Step 4: Test for Heterogeneity by Resume Quality

A striking finding in the paper is that higher resume quality increases callbacks for white names but not for black names. This finding means the "return to skills" differs by race.

# Interaction model
m4 <- lm_robust(callback ~ black * high_quality, data = df, se_type = "HC1")
summary(m4)

# 2x2 table
cat("\n=== 2x2 Table: Callback Rates ===\n")
tapply(df$callback, list(Race = ifelse(df$black, "Black", "White"),
                        Quality = ifelse(df$high_quality, "High", "Low")),
     mean)
Concept Check

Bertrand and Mullainathan find that better resumes lead to more callbacks for white names but not for black names. What does this imply about the nature of discrimination?


Step 5: Compare with Published Results

cat("============================================\n")
cat("COMPARISON: Our Replication vs. Published\n")
cat("============================================\n")
cat("White callback rate:  Published=9.65%  Ours=",
  round(mean(df$callback[df$black == 0]) * 100, 2), "%\n")
cat("Black callback rate:  Published=6.45%  Ours=",
  round(mean(df$callback[df$black == 1]) * 100, 2), "%\n")
cat("Ratio:                Published=1.50   Ours=",
  round(mean(df$callback[df$black == 0]) /
        mean(df$callback[df$black == 1]), 2), "\n")

Summary

Our replication confirms the core findings of Bertrand and Mullainathan (2004):

  1. Racial discrimination in callbacks is large and statistically significant. White-sounding names receive roughly 50% more callbacks than African-American-sounding names, even on identical resumes.

  2. The gap persists across specifications. Adding resume controls, city fixed effects, and occupation indicators does not eliminate the racial gap — as expected in a randomized experiment.

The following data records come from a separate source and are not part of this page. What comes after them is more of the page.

-- ==== Sys2Proof/Machine/Bytes.lean ====
section
/-! DEFINITION. Byte order and the two checks of the formats: R193 (most significant byte first), R184 (CRC-8) and
R148 (CRC-32). -/

namespace Sys2Proof.Machine

/-- The low `width` bytes of a number, most significant first (R193). -/
def beBytes : Nat → Nat → List Byte
  | 0, _ => []
  | width + 1, n => BitVec.ofNat 8 (n / 256 ^ width) :: beBytes width n

/-- The number that bytes carry, most significant first (R193). -/
def beNat (bytes : List Byte) : Nat := bytes.foldl (fun n b => n * 256 + b.toNat) 0

/-- The number in `len` bytes of a body from offset `off` (R193's offsets). -/
def field (body : List Byte) (off len : Nat) : Nat := beNat ((body.drop off).take len)

/-- A one-byte field. -/
def b1 (n : Nat) : List Byte := beBytes 1 n
/-- A two-byte field. -/
def b2 (n : Nat) : List Byte := beBytes 2 n
/-- A three-byte field. -/
def b3 (n : Nat) : List Byte := beBytes 3 n
/-- A four-byte field. -/
def b4 (n : Nat) : List Byte := beBytes 4 n
/-- An eight-byte field. -/
def b8 (n : Nat) : List Byte := beBytes 8 n

/-- A single indication: one byte, 0 or 1 (R193). -/
def indication (b : Bool) : List Byte := b1 (if b then 1 else 0)

/-- A set of flags as a number, the first in bit 0 (R193). -/
def flagBits : List Bool → Nat
  | [] => 0
  | b :: bs => (if b then 1 else 0) + 2 * flagBits bs

/-- Four pool charges or token counts, 3 bytes each, pool 0 first (R193). -/
def tokens (q : Quad Nat) : List Byte := q.toList.flatMap b3

/-- One place of R184's shift. -/
def crc8Shift (r : BitVec 8) : BitVec 8 := if r.msb then (r <<< 1) ^^^ 0x07#8 else r <<< 1

/-- One byte taken into the CRC-8 remainder (R184). -/
def crc8Byte (r : BitVec 8) (b : Byte) : BitVec 8 :=
  crc8Shift (crc8Shift (crc8Shift (crc8Shift (crc8Shift (crc8Shift (crc8Shift (crc8Shift (r ^^^ b))))))))

/-- The CRC-8 of bytes in frame order (R184). -/
def crc8 (bytes : List Byte) : Byte := bytes.foldl crc8Byte 0#8

/-- One place of R148's shift. -/
def crc32Shift (r : BitVec 32) : BitVec 32 :=
  if r.getLsbD 0 then (r >>> 1) ^^^ 0xEDB88320#32 else r >>> 1

/-- One byte taken into the CRC-32 remainder (R148). -/
def crc32Byte (r : BitVec 32) (b : Byte) : BitVec 32 :=
  crc32Shift (crc32Shift (crc32Shift (crc32Shift (crc32Shift (crc32Shift (crc32Shift (crc32Shift
    (r ^^^ b.setWidth 32))))))))

/-- The CRC-32 of bytes (R148). -/
def crc32 (bytes : List Byte) : BitVec 32 := ~~~ (bytes.foldl crc32Byte 0xFFFFFFFF#32)

/-- The bytes of an image record: its kind byte and then its body (R144). -/
def recordStream (kind : Byte) (body : List Byte) : List Byte := kind :: body

end Sys2Proof.Machine
end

  3. Higher resume quality helps white applicants more than black applicants. This heterogeneity suggests that discrimination may operate as a screening barrier early in the evaluation process.

  4. Differences between our results and the published results arise from data simulation. With the original data, all estimates would match exactly. The key qualitative findings are robust.


Extension Exercises

  1. Probit/Logit model. Since the outcome is binary (callback or not), re-estimate the main specification using probit or logit. Compute marginal effects and compare to the linear probability model.

  2. By-city analysis. Estimate the racial gap separately for Boston and Chicago. Is discrimination worse in one city?

  3. Gender of name. The original paper also varied whether names were male or female. Add a gender dimension to the simulation and test for race-by-gender interactions.

  4. Power analysis. Given the effect size you estimated, how many resumes would you need to detect the interaction between race and resume quality at 80% power?

  5. Multiple hypothesis testing. The paper tests many subgroup comparisons. Apply Bonferroni or Benjamini-Hochberg corrections and discuss which results survive.